The astronomical observatory ÇOMÜ Ulupınar Observatory, established in 2002, is run by the faculty.

Faculty of Theology
The ÇOMÜ Faculty of Theology is in its own building on the Terzioglu Campus. It offers undergraduate and postgraduate programmes to train students who will be able to offer their services to the community as Islamic clergymen or scholars or teachers of religious subjects in schools. Students who elect to study appropriate optional courses can also find employment in state archives or similar institutions.

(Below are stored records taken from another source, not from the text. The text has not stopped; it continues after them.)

theorem SameWork.rowsBack (h : SameWork s t) (n : Nat) : SameWork (s.rowsBack n) (t.rowsBack n) := by
  obtain ⟨_, _, _, rfl⟩ := h
  exact ⟨_, _, _, rfl⟩

theorem SameWork.sliceFirst {a b : State} (h : SameWork s t) (k : SameWork a b) (j : EncJob) :
    SameWork (s.sliceFirst j a) (t.sliceFirst j b) := by
  obtain ⟨_, _, _, rfl⟩ := h
  obtain ⟨_, _, _, rfl⟩ := k
  exact ⟨_, _, _, rfl⟩

theorem SameWork.jobFreed (h : SameWork s t) (n : Nat) : SameWork (s.jobFreed n) (t.jobFreed n) := by
  obtain ⟨_, _, _, rfl⟩ := h
  exact ⟨_, _, _, rfl⟩

theorem State.rowsBack_clocked (n : Nat) (hc : s.cclkOn = true) : (s.rowsBack n).cclkOn = true := hc

theorem State.jobFreed_clocked (n : Nat) (hc : s.cclkOn = true) : (s.jobFreed n).cclkOn = true := hc

theorem SameWork.returnRows (h : SameWork s t) (n : Nat) (hs : s.cclkOn = true) (ht : t.cclkOn = true) :
    SameWork (returnRows n s) (returnRows n t) :=
  ((seBusy_observes n (s.rowsBack_clocked n hs)).sameWork.symm.trans (h.rowsBack n)).trans
    (seBusy_observes n (t.rowsBack_clocked n ht)).sameWork

/-- Whose work is given back depends on no register and no sequencer. -/
theorem SameWork.returnSlice (h : SameWork s t) (n : Nat) (hs : s.cclkOn = true) (ht : t.cclkOn = true) :
    SameWork (returnSlice n s) (returnSlice n t) := by
  have hjob : t.encs = s.encs := by
    obtain ⟨_, _, _, rfl⟩ := h
    rfl
  rw [returnSlice_eq, returnSlice_eq, hjob]
  split
  · exact h
  · exact h.sliceFirst (((seBusy_observes n (s.jobFreed_clocked n hs)).sameWork.symm.trans (h.jobFreed n)).trans
      (seBusy_observes n (t.jobFreed_clocked n ht)).sameWork) _

theorem returnRows_clocked (n : Nat) (hc : s.cclkOn = true) : (returnRows n s).cclkOn = true :=
  (seBusy_observes n (s.rowsBack_clocked n hc)).cclkOn.trans (s.rowsBack_clocked n hc)

/-- The rows alone: sequencers and encode engines stay. -/
theorem returnRows_rest (n : Nat) (hc : s.cclkOn = true) : returnRows n s = { s with
    rf := (returnRows n s).rf, cmds := { s.cmds with reportDue := (returnRows n s).cmds.reportDue }, dec := (s.rowsBack n).dec
    lines := (s.rowsBack n).lines, mpt0 := (s.rowsBack n).mpt0, mpt1 := (s.rowsBack n).mpt1 } := by
  have h := (seBusy_observes n (s.rowsBack_clocked n hc)).rest
  rw [returnRows_eq]
  exact h

theorem returnRows_rows (n : Nat) (hc : s.cclkOn = true) : (returnRows n s).rows n = [] := by
  have hget : (s.rowsBack n).rows n = [] := (SMap.get_put (fun _ => []) s.dec.engines n n []).trans (if_pos rfl)
  rw [returnRows_rest n hc]
  exact hget

theorem returnRows_regs (n : Nat) (hc : s.cclkOn = true) {off : Nat} (ho : reportOff off = false) :
    (returnRows n s).reg off = s.reg off :=
  (seBusy_observes n (s.rowsBack_clocked n hc)).regs off ho

/-- An encode engine that is freed: its sequencer's stages are aborted, P5 tells that no slice came of it. -/
theorem State.seq_jobFreed (s : State) (n r : Nat) : (s.jobFreed n).seq r =
    if r = n + 1 then { s.seq (n + 1) with stages := [], p := SMap.put (fun _ => (0 : W32)) (s.seq (n + 1)).p 5 (BitVec.ofNat 32 0) }
    else s.seq r := by
  unfold State.jobFreed abortStages setRowParams
  rw [State.seq_setSeq]
  split
  · rw [State.seq_setSeq, if_pos rfl]
    rfl
  · rename_i hr
    rw [State.seq_setSeq, if_neg hr]
    rfl
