-- ==== Sys2Proof/Machine/Operands.lean ====
section
/-! DEFINITION. Operand assembly (30_encoding.md R70, R73 to R75, 20_memory.md R53, R57): how header fields, words
of a payload, event records and sample words become operands, and back. -/

namespace Sys2Proof

/-! ## 64-bit data in two words, low word first (R57) -/

/-- The `f64` operand `{word[k+1], word[k]}` (R75). -/
def f64OfWords (lo hi : Word) : F64 := ⟨hi ++ lo⟩

/-- The low word of a 64-bit datum, sent first. -/
def loWord (d : BitVec 64) : Word := d.extractLsb' 0 32

/-- The high word of a 64-bit datum, sent second. -/
def hiWord (d : BitVec 64) : Word := d.extractLsb' 32 32

/-- The two words of a 64-bit datum in stream order (R57). -/
def wordsOf64 (d : BitVec 64) : List Word := [loWord d, hiWord d]

/-! ## The header word (R70) -/

/-- `op = w[31:24]`. -/
def opField (w : Word) : BitVec 8 := w.extractLsb' 24 8

/-- `A = w[23:16]`. -/
def aField (w : Word) : BitVec 8 := w.extractLsb' 16 8

/-- `B = w[15:0]`. -/
def bField (w : Word) : BitVec 16 := w.extractLsb' 0 16

/-- The header word of the three fields. -/
def header (op a : BitVec 8) (b : BitVec 16) : Word := op ++ a ++ b

/-- `nin = A[7:4]` of a BLOCK header (R73). -/
def ninField (w : Word) : BitVec 4 := w.extractLsb' 20 4

/-- `nout = A[3:0]` of a BLOCK header (R73). -/
def noutField (w : Word) : BitVec 4 := w.extractLsb' 16 4

/-! ## The sample count and the frames of a block (R73, R53) -/

/-- `n = sext_32(word)`, the signed sample count (R75, R15). -/
def sampleCount (n : Word) : Int := n.toInt

/-- `max(n, 0)`, the number of frames the payload carries (R73). -/
def frameCount (n : Word) : Nat := (sampleCount n).toNat

/-- The frames of a payload that carries `nin` words a frame, "frame by frame": `In(0, i)` and `In(1, i)` of each;
input channels 2 and above "are carried and ignored" (R53). -/
def framesOf (nin : Nat) : Nat → List F32 → List (F32 × F32)
  | k + 1, l :: r :: more => (l, r) :: framesOf nin k (more.drop (nin - 2))
  | _, _ => []

/-! ## Event records (R74) -/

/-- `pid = w[7:0]` of the record's first word. -/
def Event.pid (e : Event) : Nat := (e.tag.extractLsb' 0 8).toNat

/-- A record that is applied: `w[31:8]` zero and `pid <= 8`; any other "is skipped without effect" (R74). -/
def Event.applies (e : Event) : Bool := decide (e.tag.extractLsb' 8 24 = 0#24) && decide (e.pid ≤ 8)

end Sys2Proof
end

Importance is also given to academic undertakings. Members of the faculty have organized national and international conferences and panel discussions, participated in interdisciplinary and regional projects (one of these funded by the Turkish Academy of Sciences), and presented papers at national and overseas conferences. Results of research undertakings are presented in publications and information about religious subjects given to the general public through participation in TV programmes and the like.

Departments are Basic Islamic Studies, Islamic History and Art, Philosophy and Religious Studies.

Faculty of Communication 
Founded in 2011. It is one of latest faculties of the university with 320 students.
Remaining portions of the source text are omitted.